#### WHAT YOU HAVE TO DO:
Write the entries out exactly, with the final line being the one containing "(.r .msul rd rx ry 0 0)".

DATA: Begin

/-- Is a command one that the spec's tables can spell? Operands that their type bounds need no check. -/
def Instr.wf : Instr → Bool
  | .keyArm _ _ => true
  | .keyOpen _ _ => true
  | .keyClose who _ _ => writerOk who
  | .keyRemainExpiry _ => true
  | .registerWrite who _ _ => writerOk who
  | .vinRise => true
  | .matingDelayEnd => true
  | .qualifyAttempt _ _ _ _ => true
  | .qualifyRetry => true
  | .nrstAssert _ => true
  | .nrstRelease _ _ _ => true
  | .boot => true
  | .serviceImageReceive req => match req with | .image bs => !bs.isEmpty | .root h => h.length == 64
  | .softReset who => writerOk who
  | .hostWatchdogEnable who _ => writerOk who
  | .hostWatchdogKick who => writerOk who
  | .wdogReset => true
  | .safeSupplyFault _ => true
  | .vinLoss => true
  | .por => true
  | .referenceLoss => true
  | .pllLockLost _ => true
  | .pllLock _ => true
  | .auxpllLockLost => true
  | .pllEnable who _ => writerOk who
  | .clockSwitch who _ _ _ => writerOk who
  | .loopDividerWrite who _ => writerOk who
  | .loopRampStep => true
  | .gateRequest _ => true
  | .gateAck _ => true
  | .gateTimeout _ => true
  | .ungate _ => true
  | .blockClockFail _ => true
  | .clkoutConfig who _ _ _ => writerOk who
  | .arbiterRequest _ => true
  | .arbiterGrant _ => true
  | .arbiterRelease _ => true
  | .arbiterFallback _ => true
  | .peakHoldClear _ => true
  | .holderDrop _ _ => true
  | .sustWrite who _ => writerOk who
  | .pwrarbCntclr who _ => writerOk who
  | .dieTempCheck t _ => decide (-32768 ≤ t ∧ t < 32768)
  | .nap who => writerOk who
  | .dormant who => writerOk who
  | .sleepEntryComplete => true
  | .sunriseSample _ _ => true
  | .wake _ _ _ => true
  | .ofsLoad => true
  | .timeRateWrite who _ => writerOk who
  | .rateStep => true
  | .frameRun who => writerOk who
  | .frameStop who => writerOk who
  | .frameStopComplete => true
  | .f0S0 _ _ taps => tapsOk taps
  | .f0Latch => true
  | .f0Mid _ _ => true
  | .taskStart _ => true
  | .mpy _ _ rd rx ry => EngOp.legal (.r .mpy rd rx ry 0 0)
  | .mac _ _ rd rx ry => EngOp.legal (.r .mac rd rx ry 0 0)
  | .msu _ _ rd rx ry => EngOp.legal (.r .msu rd rx ry 0 0)
  | .mpyl _ _ rd rx ry => EngOp.legal (.r .mpyl rd rx ry 0 0)
  | .macl _ _ rd rx ry => EngOp.legal (.r .macl rd rx ry 0 0)
  | .msul _ _ rd rx ry => EngOp.legal (.r .msul rd rx ry 0 0)
  | .add _ _ rd rx ry => EngOp.legal (.r .add rd rx ry 0 0)
  | .sub _ _ rd rx ry => EngOp.legal (.r .sub rd rx ry 0 0)
  | .abs _ _ rd rx => EngOp.legal (.r .abs rd rx 0 0 0)
  | .neg _ _ rd rx => EngOp.legal (.r .neg rd rx 0 0 0)
  | .sat _ _ rd rx => EngOp.legal (.r .sat rd rx 0 0 0)
  | .shl _ _ rd rx ry opt => EngOp.legal (.r .shl rd rx ry 0 opt)
  | .shr _ _ rd rx ry opt => EngOp.legal (.r .shr rd rx ry 0 opt)
  | .rnd _ _ rd rx => EngOp.legal (.r .rnd rd rx 0 0 0)
  | .clip _ _ rd rx ry rz w => EngOp.legal (.r .clip rd rx ry rz (if w then 1 else 0))
  | .addl _ _ rd rx ry => EngOp.legal (.r .addl rd rx ry 0 0)
  | .subl _ _ rd rx ry => EngOp.legal (.r .subl rd rx ry 0 0)
  | .cmp _ _ rx ry w => EngOp.legal (.r .cmp 0 rx ry 0 (if w then 1 else 0))
  | .and_ _ _ rd rx ry w => EngOp.legal (.r .and rd rx ry 0 (if w then 1 else 0))
  | .or_ _ _ rd rx ry w => EngOp.legal (.r .or rd rx ry 0 (if w then 1 else 0))
  | .xor_ _ _ rd rx ry w => EngOp.legal (.r .xor rd rx ry 0 (if w then 1 else 0))
  | .ldd _ _ rt pt ofs => EngOp.legal (.memA .ldd rt pt ofs)
  | .ldl _ _ rt pt ofs => EngOp.legal (.memA .ldl rt pt ofs)
  | .ldq _ _ rt pt ofs => EngOp.legal (.memA .ldq rt pt ofs)
  | .std _ _ rt pt ofs => EngOp.legal (.memA .std rt pt ofs)
  | .stl _ _ rt pt ofs => EngOp.legal (.memA .stl rt pt ofs)
  | .stq _ _ rt pt ofs => EngOp.legal (.memA .stq rt pt ofs)
  | .lddM _ _ rt pt md c => EngOp.legal (.memM .ldd rt pt md c)
  | .ldlM _ _ rt pt md c => EngOp.legal (.memM .ldl rt pt md c)
  | .ldqM _ _ rt pt md c => EngOp.legal (.memM .ldq rt pt md c)
  | .stdM _ _ rt pt md c => EngOp.legal (.memM .std rt pt md c)
  | .stlM _ _ rt pt md c => EngOp.legal (.memM .stl rt pt md c)
  | .stqM _ _ rt pt md c => EngOp.legal (.memM .stq rt pt md c)
  | .mov _ _ rd rx opt => EngOp.legal (.r .mov rd rx 0 0 opt)
  | .ldi _ _ rd imm => EngOp.legal (.ldi rd imm)
  | .ldil _ _ rd h imm => EngOp.legal (.ldil rd h imm)
  | .ldia _ _ k idx imm => EngOp.legal (.ldia k idx imm)
  | .addp _ _ k idx imm => EngOp.legal (.addp k idx imm)
  | .aclr _ _ rd => EngOp.legal (.r .acc rd 0 0 0 0)
  | .mvda _ _ rd rx => EngOp.legal (.r .acc rd rx 0 0 1)
  | .mvla _ _ rd rx => EngOp.legal (.r .acc rd rx 0 0 2)
  | .mvaa _ _ rd rx => EngOp.legal (.r .acc rd rx 0 0 3)
  | .br _ _ cond target => EngOp.legal (.br cond target)
  | .brb _ _ rx bit sense target => EngOp.legal (.brb rx bit sense target)
  | .repeatL _ _ n len count => EngOp.legal (.repeat_ n len count)
  | .repeatr _ _ n len rx => EngOp.legal (.repeatr n len rx)
  | .call _ _ target => EngOp.legal (.call target)
  | .ret _ _ => EngOp.legal (.ret)
  | .trig _ _ rd rx => EngOp.legal (.r .trig rd rx 0 0 0)
  | .div _ _ rd rx ry => EngOp.legal (.r .div rd rx ry 0 0)
  | .sqrt _ _ rd rx => EngOp.legal (.r .sqrt rd rx 0 0 0)
  | .publish _ _ => EngOp.legal (.publish)
  | .waitev _ _ ev => EngOp.legal (.waitev ev)
  | .waitevResume _ _ => true
  | .raiseMb _ _ mb => EngOp.legal (.raise_ mb)
  | .chk _ _ cond tag => EngOp.legal (.chk cond tag)
  | .holdoverExpiry _ _ => true
  | .engineWindowWrite who _ bytes => writerOk who && decide (1 ≤ bytes.length ∧ bytes.length ≤ 8)
  | .mailboxClear who _ => writerOk who
  | .restart who _ _ => writerOk who
  | .engineEnable who _ => writerOk who
  | .lecCntclr who _ => writerOk who
  | .load who => writerOk who
  | .safetySectionAccept params => params.wf
  | .loadComplete _ f => f.wf
  | .warmLoad who _ => writerOk who
  | .warmLoadComplete f => f.wf
  | .switch who _ => writerOk who
  | .start _ cmdN => decide (cmdN < 2 ^ 64)
  | .stop _ cmdN => decide (cmdN < 2 ^ 64)
  | .openGrid _ cmdN => decide (cmdN < 2 ^ 64)
  | .connect _ cmdN => decide (cmdN < 2 ^ 64)
  | .connectNow _ cmdN => decide (cmdN < 2 ^ 64)
  | .withdrawConnect _ cmdN => decide (cmdN < 2 ^ 64)
  | .gridCloseRequest => true
  | .setpCommit who _ => writerOk who
  | .setpCntclr who _ => writerOk who
  | .setpStepWrite who _ _ => writerOk who
  | .setpLossTimeout _ => true
  | .setpRestoreTimeout _ => true
  | .supvClr who _ => writerOk who
  | .supvClrAll who => writerOk who
  | .feedbackFrozen _ => true
  | .voltHoldoverTimeout _ => true
  | .fblHoldRelease _ => true
  | .linkLock _ _ => true
  | .linkLockLost _ => true
  | .mclkClockLoss _ => true
  | .stuckDetect _ _ => true
  | .densityDetect _ _ => true
  | .fastCode _ _ => true
  | .measCode _ _ => true
  | .trackLost => true
  | .slkCntclr who _ => writerOk who
  | .sarTrigger _ => true
  | .sarTimer _ => true
  | .sarSwtrig who _ => writerOk who
  | .sarSequenceStart _ => true
  | .sarEntryComplete _ raws _ => decide (1 ≤ raws.length ∧ raws.length ≤ 256)
  | .sarRefchk _ _ => true
  | .sequenceDisable who _ _ => writerOk who
  | .sarRridxWrite who _ _ => writerOk who
  | .sarCntclr who _ => writerOk who
  | .calz who _ _ _ _ => writerOk who
  | .calf who _ _ _ _ => writerOk who
  | .calComplete raws => raws.length == 256
  | .calAbort => true
  | .sarCalcoefWrite who _ _ => writerOk who
  | .pwmCommit who _ => writerOk who
  | .block who _ => writerOk who
  | .unblock who _ => writerOk who
  | .pwmLcmpWrite who _ _ => writerOk who
  | .pwmCperWrite who _ _ => writerOk who
  | .carrierBoundary _ _ => true
  | .carrierMid _ _ => true
  | .fltInput _ => true
  | .faultClear who _ => writerOk who
  | .pwmCntclr who _ => writerOk who
  | .legConfigWrite who _ _ _ => writerOk who
  | .overrideWrite who _ _ => writerOk who
  | .syncSend _ _ => true
  | .cmdSend _ => true
  | .cfgSend _ => true
  | .statReceive _ _ _ => true
  | .statLost _ => true
  | .vlkCntclr who _ => writerOk who
  | .rxSync _ _ _ _ => true
  | .rxCfg _ _ _ _ => true
  | .rxCmd _ _ _ _ => true
  | .rxCmdApply _ => true
  | .rxBlock _ _ _ _ => true
  | .rxSafeEntry _ _ _ => true
  | .rxStatSend _ => true
  | .claimEnter => true
  | .claimComplete _ => true
  | .roleFault => true
  | .laneUp _ => true
  | .laneDown _ => true
  | .heartbeatSend _ => true
  | .heartbeatReceive h _ _ _ => h.wf
  | .heartbeatMissing => true
  | .passDown => true
  | .captainSilent => true
  | .alignedSet => true
  | .alignLost => true
  | .demandReceive _ => true
  | .mirrorReceive _ => true
  | .messageSend who _ => writerOk who
  | .messageReceive bytes => decide (1 ≤ bytes.length ∧ bytes.length ≤ 4096)
  | .bulkReceive _ cells _ _ _ => cells.all fun c => decide (c.1 < 2 ^ 32)
  | .joinTimeout => true
  | .benchEntry => true
  | .passStepOff who => writerOk who
  | .rejoin who => writerOk who
  | .autoRejoin => true
  | .handover who => writerOk who
  | .clearOut who => writerOk who
  | .passCntclr who _ => writerOk who
  | .ejectAssert => true
  | .ejectQualified => true
  | .parked => true
  | .probeStart who => writerOk who
  | .probeStop who => writerOk who
  | .probePointEnd => true
  | .probeStale => true
  | .probeCntclr who _ => writerOk who
  | .smuSampleComplete _ => true
  | .tripStageClear _ => true
  | .dcLinkLimitTimeout _ => true
  | .crossCheckTimeout _ => true
  | .rapidShutdownStart => true
  | .dischargeStart => true
  | .rsdFailTimeout => true
  | .rapidShutdownEnd => true
  | .siDiscrepancy _ => true
  | .soOnRequest who _ => writerOk who
  | .soOffRequest who _ _ => writerOk who
  | .testPulseStart _ => true
  | .testPulseEnd _ => true
  | .soReadbackMismatch _ => true
  | .refRomCheck _ => true
  | .refSramMarch _ => true
  | .refCoreSelftest _ => true
  | .safeResetRelease _ => true
  | .resetStuck => true
  | .remoteReset who => writerOk who
  | .tokenVerifyComplete _ => true
  | .cardpop who => writerOk who
  | .refCntclr who => writerOk who
  | .barrierCycle => true
  | .downlinkReceive _ fa0 fa1 _ rb soRb => decide (fa0 < 65536 ∧ fa1 < 65536 ∧ rb < 2 ^ 20 ∧ soRb < 16)
  | .fieldCommandApply => true
  | .uplinkReceive => true
  | .uplinkMissing => true
  | .vfldLow => true
  | .vfldRecover => true
  | .filterOutputChange _ _ => true
  | .readbackMismatch _ => true
  | .thermalShutdown _ => true
  | .fieldWatchdogExpiry => true
  | .resume who => writerOk who
  | .clr who _ => writerOk who
  | .fioCntclr who => writerOk who
  | .fioWdkick who => writerOk who
  | .rplArm who _ => writerOk who
  | .rplStop who _ => writerOk who
  | .rplTrigger who _ => writerOk who
  | .rplCntclr who _ => writerOk who
  | .trigPinEdge => true
  | .rowWrite _ _ => true
  | .rowDrop _ _ => true
  | .autoExpiry _ => true
  | .recordMeasureComplete _ => true
  | .holdoffExpiry _ => true
  | .rplRidxWrite who _ _ => writerOk who
  | .meterPeriodEnd => true
  | .energySnapshot => true
  | .energyPreset who _ _ _ _ => writerOk who
  | .mtrCntclr who _ => writerOk who
  | .wearSnapshot => true
  | .wearPreset who _ _ _ => writerOk who
  | .journalWrite _ => true
  | .journalRefresh => true
  | .dmaStart who _ _ => writerOk who
  | .dmaStop who _ => writerOk who
  | .dmaDescriptorFetch _ _ => true
  | .dmaBurst _ ecc _ => decide (ecc.length ≤ 64)
  | .dmaCntclr who _ => writerOk who
  | .memoryAccess ini _ size wr fetch _ => initOk ini && (match wr with | some v => decide (v < 256 ^ 2 ^ size.val) && !fetch | none => true)
  | .scrub addr _ _ _ => decide (addr < 2 ^ 32)
  | .mprotFpop who => writerOk who
  | .mprotCntclr who _ => writerOk who
  | .ethTransmit _ _ => true
  | .ethReceive _ frame _ _ _ => decide (14 ≤ frame.length)
  | .mdioWrite who _ _ _ _ => writerOk who
  | .mdioRead who _ _ _ _ => writerOk who
  | .ethCntclr who _ _ => writerOk who
  | .canTransmit _ => true
  | .canReceive frame _ => match frame with | some ws => decide (ws.length ≤ 18) | none => true
  | .canBusOffRecovery => true
  | .recover who => writerOk who
  | .canCntclr who => writerOk who
  | .uartTransmit _ => true
  | .uartReceive _ _ _ => true
  | .uartIdle _ => true
  | .spiTransfer _ => true
  | .i2cTransfer _ => true
  | .stretchTo => true
  | .recovery who => writerOk who
  | .usbPlug _ => true
  | .usbUnplug _ => true
  | .usbTransfer _ _ bytes _ => decide (bytes.length ≤ 1024)
  | .touchScan _ _ _ _ => true
  | .progRoot who _ => writerOk who
  | .revoke who _ => writerOk who
  | .progSafety who => writerOk who
  | .rbFw who _ => writerOk who
  | .rbPb who _ => writerOk who
  | .hash who => writerOk who
  | .verify who => writerOk who
  | .extend who _ => writerOk who
  | .quote who _ => writerOk who
  | .idproof who => writerOk who
  | .confirm who => writerOk who
  | .setTry who _ => writerOk who
  | .secCommandComplete _ => true
  | .erase who => writerOk who
  | .program who => writerOk who
  | .norCommandComplete _ => true
  | .archiveRead who _ => writerOk who
  | .archiveWrite who _ => writerOk who
  | .trim who _ => writerOk who
  | .archiveCommandComplete _ => true
  | .plicClaim _ => true
  | .plicComplete _ src => decide (src < 64)
  | .imageVerifyComplete => true
  | .legEdge _ _ _ => true
  | .rxUpdatePoint _ _ _ => true
  | .characterSyncChange _ _ _ _ => true
  | .receiverPowerUp _ => true
  | .illegalInstruction _ _ _ => true
  | .armGrantTimeout _ => true
  | .otpCommandComplete => true
  | .railsInRegulation => true
  | .fltInputInactive _ => true
  | .ejectDeassert => true
  | .usbSuspend => true
  | .hostCoreWfi _ => true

DATA: End

#### EXERCISE ANSWER:
/-- Is a command one that the spec's tables can spell? Operands that their type bounds need no check. -/
def Instr.wf : Instr → Bool
  | .keyArm _ _ => true
  | .keyOpen _ _ => true
  | .keyClose who _ _ => writerOk who
  | .keyRemainExpiry _ => true
  | .registerWrite who _ _ => writerOk who
  | .vinRise => true
  | .matingDelayEnd => true
  | .qualifyAttempt _ _ _ _ => true
  | .qualifyRetry => true
  | .nrstAssert _ => true
  | .nrstRelease _ _ _ => true
  | .boot => true
  | .serviceImageReceive req => match req with | .image bs => !bs.isEmpty | .root h => h.length == 64
  | .softReset who => writerOk who
  | .hostWatchdogEnable who _ => writerOk who
  | .hostWatchdogKick who => writerOk who
  | .wdogReset => true
  | .safeSupplyFault _ => true
  | .vinLoss => true
  | .por => true
  | .referenceLoss => true
  | .pllLockLost _ => true
  | .pllLock _ => true
  | .auxpllLockLost => true
  | .pllEnable who _ => writerOk who
  | .clockSwitch who _ _ _ => writerOk who
  | .loopDividerWrite who _ => writerOk who
  | .loopRampStep => true
  | .gateRequest _ => true
  | .gateAck _ => true
  | .gateTimeout _ => true
  | .ungate _ => true
  | .blockClockFail _ => true
  | .clkoutConfig who _ _ _ => writerOk who
  | .arbiterRequest _ => true
  | .arbiterGrant _ => true
  | .arbiterRelease _ => true
  | .arbiterFallback _ => true
  | .peakHoldClear _ => true
  | .holderDrop _ _ => true
  | .sustWrite who _ => writerOk who
  | .pwrarbCntclr who _ => writerOk who
  | .dieTempCheck t _ => decide (-32768 ≤ t ∧ t < 32768)
  | .nap who => writerOk who
  | .dormant who => writerOk who
  | .sleepEntryComplete => true
  | .sunriseSample _ _ => true
  | .wake _ _ _ => true
  | .ofsLoad => true
  | .timeRateWrite who _ => writerOk who
  | .rateStep => true
  | .frameRun who => writerOk who
  | .frameStop who => writerOk who
  | .frameStopComplete => true
  | .f0S0 _ _ taps => tapsOk taps
  | .f0Latch => true
  | .f0Mid _ _ => true
  | .taskStart _ => true
  | .mpy _ _ rd rx ry => EngOp.legal (.r .mpy rd rx ry 0 0)
  | .mac _ _ rd rx ry => EngOp.legal (.r .mac rd rx ry 0 0)
  | .msu _ _ rd rx ry => EngOp.legal (.r .msu rd rx ry 0 0)
  | .mpyl _ _ rd rx ry => EngOp.legal (.r .mpyl rd rx ry 0 0)
  | .macl _ _ rd rx ry => EngOp.legal (.r .macl rd rx ry 0 0)
  | .msul _ _ rd rx ry => EngOp.legal (.r .msul rd rx ry 0 0)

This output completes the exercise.